The assets will be constituted in a public document or in a judicial resolution. This document must include the initial inventory of assets and rights, the rules of administration and control, and any other provisions deemed appropriate. The contributions may also determine, at the time of their contribution, the destination of such property or rights or, where appropriate, their equivalent after the assets have been extinguished in accordance with Article 6.
The formalisation and limitation mentioned above shall be taken into account in the civil, property and commercial registers, where applicable.
Regarding the form of such protection, Title II of Law 15/2015, of July 2, on voluntary jurisdiction, configures the files of voluntary jurisdiction in matters of persons, dedicating Chapter VI to the protection of the assets of persons with disabilities, comprising 6 articles, although the latter are intended for a procedure of access to personal privacy and self-image.
Its scope of application is the same for the constitution of the patrimony; the approval of contributions; the appointment of the administrator; the establishment of exemptions and the requirement to obtain judicial approval to carry out acts of administration, taxation or others related to the goods and rights of the patrimony; the substitution of the administrator; the change of the rules of administration; the establishment of special measures for the control; the adoption of precautions; the extinction of the protected patrimony and any others related to this patrimony.
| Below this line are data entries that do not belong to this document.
/-- MAIN_IMAGE_LOADED (R534, *CRUST*). -/
def doMainImageLoaded (bankRead otherRead : Bool) (s : State) : State :=
  let start := s.mode == Mode.fiddlehead && s.passed 0 && s.passed 1 && !s.passed 4
  let crust := s.mode == Mode.crust && s.tuberRuns && !s.coreUp &&
    decide (4 ≤ ((List.range 6).filter (fun k => s.pdOn (20 + k))).length)
  if !start && !crust then s
  else
    let go := fun (bank : Nat) (s : State) =>
      let s := loadMain bank (if crust then crustPod s else s)
      let s := startCoresAt (BitVec.ofNat 64 (fieldAt (s.bankImage (bank * 2 + 1)) 32 8)) s
      if start then stepDone 4 s else s
    let b := s.get .TMB_STATUS_BANK
    if s.bankVerdict b 2 bankRead = 0 then go b s
    else if s.bankVerdict (1 - b) 2 otherRead = 0 then go (1 - b) s
    else if start then failStart (s.bankVerdict b 2 bankRead * 256 + 2) s
    else s

/-- The key sequence of every key advances when the counter reservation is lost (R191). -/
def advanceKeys (s : State) : State :=
  if s.jnl.counterLost then
    let s := s.withTub (fun t => { t with handles := t.handles.map (fun q => (q.1, { q.2 with seq := q.2.seq + 1 })) })
    s.withJnl (fun j => { j with counterLost := false })
  else s

/-- JOURNAL_REPLAY (R135 to R139): a member of a pair replays when it enters FROND, its role then being known. -/
def doJournalReplay (s : State) : State :=
  if s.mode ≠ Mode.fiddlehead ∨ !s.passed 1 ∨ s.passed 5 then s
  else if !s.journalReadable then failStart 0x0700 s
  else
    let s := advanceKeys s
    stepDone 5 (if s.on .CLM_PAIR_PAIRED then s else replay s)

/-- COH_READY (R99, R410, R444): a write of 1 to COH_CTL.READY. -/
def doCohReady (o : Origin) (s : State) : State :=
  reach o .COH_CTL (fun s =>
    if !s.coreUp then s
    else
      let s := redeliverCalls (cohReadyBit s)
      if s.mode = Mode.fiddlehead ∧ s.passed 4 ∧ !s.passed 6 then stepDone 6 s else s) s

/-- START_WATCHDOG_EXPIRE (R571). -/
def doStartWatchdogExpire (s : State) : State :=
  if s.mode = Mode.fiddlehead then failStart 0x0800 (timeTo (s.mod_.startAt + 30000000000) s) else s

/-- START_COUNT_CLEAR (R573): 10 minutes in FROND or STANDBY without a break have passed. -/
def doStartCountClear (s : State) : State :=
  if s.mode = Mode.frond ∨ s.mode = Mode.standby then
    (timeTo (s.mod_.upAt + 600000000000) s).set .MOD_START_COUNT_COUNT 0
  else s

/-- The start ends when every step has passed and no core is in a world other than 0 (R559, R571): FROND for the active member
and an unpaired module, which take their claim; STANDBY for the other. A refresh pass begins (R599). -/
def startEnd (s : State) : State :=
  if s.mode ≠ Mode.fiddlehead ∨ s.get .MOD_STATE_STEPS % 128 ≠ 127 ∨ !s.worldsOut then s
  else match s.mod_.role with
    | some 1 =>
      let s := takeClaim s
      let s := s.set .CLM_STATUS_ROLE (s.get .CLM_PAIR_PAIRED)
      let s := rekey ((toFrond 0x1500 0 s).set .PWR_REFRESH_RUNNING 1)
      (if s.on .CLM_PAIR_PAIRED then replay s else s).set .MOD_STATE_RETAINED 0
    | some _ =>
      let s := (s.set .CLM_STATUS_ROLE 2).withPair (fun p => { p with sayResync := true })
      let s := changeMode Mode.standby 0x1500 0 (clearEnclaves s)
      registerKeys ((s.set .PWR_REFRESH_RUNNING 1).set .MOD_STATE_RETAINED 0)
    | none => s

/-! ## Mode commands -/

/-- A MOD_CMD command (R558, R601, R602). -/
def modCommand (o : Origin) (v : Nat) (checks : List (Bool × Nat)) (act : State → State) (s : State) : State :=
  busyCommand o .MOD_CMD .MOD_CMD_BUSY v .MOD_CMD_RESULT 6 checks act s

/-- Whether RESTART is allowed (R558, R576). -/
def State.mayRestart (s : State) (clear : Bool) : Bool :=
  [Mode.frond, Mode.standby, Mode.maintenance, Mode.dormant].contains s.mode || (s.mode == Mode.crust && clear)

/-- MOD_RESTART (R561). -/
def doModRestart (o : Origin) (w : Nat) (retain clear : Bool) (s : State) : State :=
  modCommand o w [(!s.mayRestart clear, 1)] (fun s =>
    let keep := retain && (s.mode == Mode.frond || s.mode == Mode.maintenance)
    let s := if clear then s.set .MOD_START_COUNT_COUNT 0 else s
    enterSpore 0x1000 (originCode o) keep false s) s

/-- Whether every subchannel is IDLE or UNASSIGNED. -/
def State.quiet (s : State) : Bool := s.css.subs.all (fun q => q.2.st == .idle || q.2.st == .unassigned)

/-- The conditions of R578. -/
def State.mayDormant (s : State) : Bool :=
  !s.on .CLM_PAIR_PAIRED && s.quiet && !s.on .ENG_CUS_STATUS_CLOSED_WAIT

/-- MOD_DORMANT (R578): the entry runs until `dormantEnd`. -/
def doModDormant (o : Origin) (w : Nat) (s : State) : State :=
  modCommand o w [(s.mode != Mode.frond, 1), (!s.mayDormant, 2)] (fun s =>
    ((s.set .MOD_CMD_BUSY 1).set .MOD_STATE_PENDING Mode.dormant).withMod (fun m => { m with cmdBy := originCode o })) s

/-- The cores' stores are performed and every cached line is cleaned to DRAM (R578). DESIGN CHOICE, log entry 85. -/
def cleanAll (s : State) : State :=
  let s := (kvKeys s.cores).foldl (fun s k => (drainCore k s).2) s
  let s := ((kvKeys s.coh.l2).map (· % 2 ^ 31)).foldl (fun s l => purgeLine true l s) s
  (kvKeys s.coh.l3).foldl (fun s l => purgeLine true l s) s

/-- DORMANT is entered once no core is in a world other than 0 (R559, R578). -/
def dormantEnd (s : State) : State :=
  if s.mode ≠ Mode.frond ∨ s.get .MOD_STATE_PENDING ≠ Mode.dormant ∨ !s.worldsOut then s
  else
    let s := lanesDown 1 (lanesDown 0 (clearEnclaves (cleanAll s)))
    let s := { s with cores := [], coh := {}, mpt := { s.mpt with cmds := [], waiting := [], lanes := [] } }
    let s := (s.set .COH_STATUS_DOMAIN 0).set .COH_CTL_READY 0
    changeMode Mode.dormant 0x1000 s.mod_.cmdBy (s.set .MOD_CMD_BUSY 0)

/-- A wake begins (R579). DESIGN CHOICE, log entry 75. -/
def beginWake (cause by_ : Nat) (s : State) : State :=
  if s.mode ≠ Mode.dormant ∨ s.mod_.waking then s
  else
    let s := s.withMod (fun m => { m with waking := true, wakeCause := cause, wakeBy := by_ })
    s.set .MOD_STATE_PENDING Mode.frond

/-- MOD_WAKE (R579). -/
def doModWake (o : Origin) (w : Nat) (s : State) : State :=
  modCommand o w [(s.mode != Mode.dormant, 1)] (beginWake 0 (originCode o)) s

/-- WAKE_TIME_REACHED (R579). -/
def doWakeTimeReached (s : State) : State :=
  if s.mode = Mode.dormant then beginWake 1 0 (timeTo (s.get .MOD_WAKE_TIME_TIME) s) else s

/-- WAKE_FAIL (R580). -/
def doWakeFail (cause : Nat) (s : State) : State :=
  if s.mode = Mode.dormant ∧ s.mod_.waking then failStart (cause % 65536) s else s

/-- Subchannels of VFs that are at work. -/
def State.vfsBusy (s : State) : Bool :=
  s.css.subs.any (fun q => !isExec q.1 && q.2.fn != 0 && !(q.2.st == .idle || q.2.st == .unassigned))

/-- MOD_MAINTENANCE (R560): the VFs are paused; entry follows their drain (`drainEnd`). -/
def doModMaintenance (o : Origin) (w : Nat) (s : State) : State :=
  modCommand o w [(s.mode != Mode.frond && s.mode != Mode.standby, 1)] (fun s =>
    let l := s.vfs.filter (fun f => !(s.fnOf f).paused)
    let s := l.foldl (fun s f => s.setFn f { s.fnOf f with paused := true }) s
    let s := (s.set .MOD_CMD_BUSY 1).set .MOD_STATE_PENDING Mode.maintenance
    s.withMod (fun m => { m with drainPaused := l, cmdBy := originCode o, cmdAt := s.now })) s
The first instance Court in Spain of the domicile or residence of the person with a disability shall be competent to hear this procedure, and the Public Prosecutor’s Office alone shall be empowered to promote it, without prejudice to the fact that the latter may also act on the basis of a complaint.
The application, processing and resolution of the file, once initiated, will be processed according to the rules of the oral procedure after which the judge will issue the appropriate resolution, with the content required by the rule. This resolution may be appealed in both cases, with the exception of the appointment of the administrator.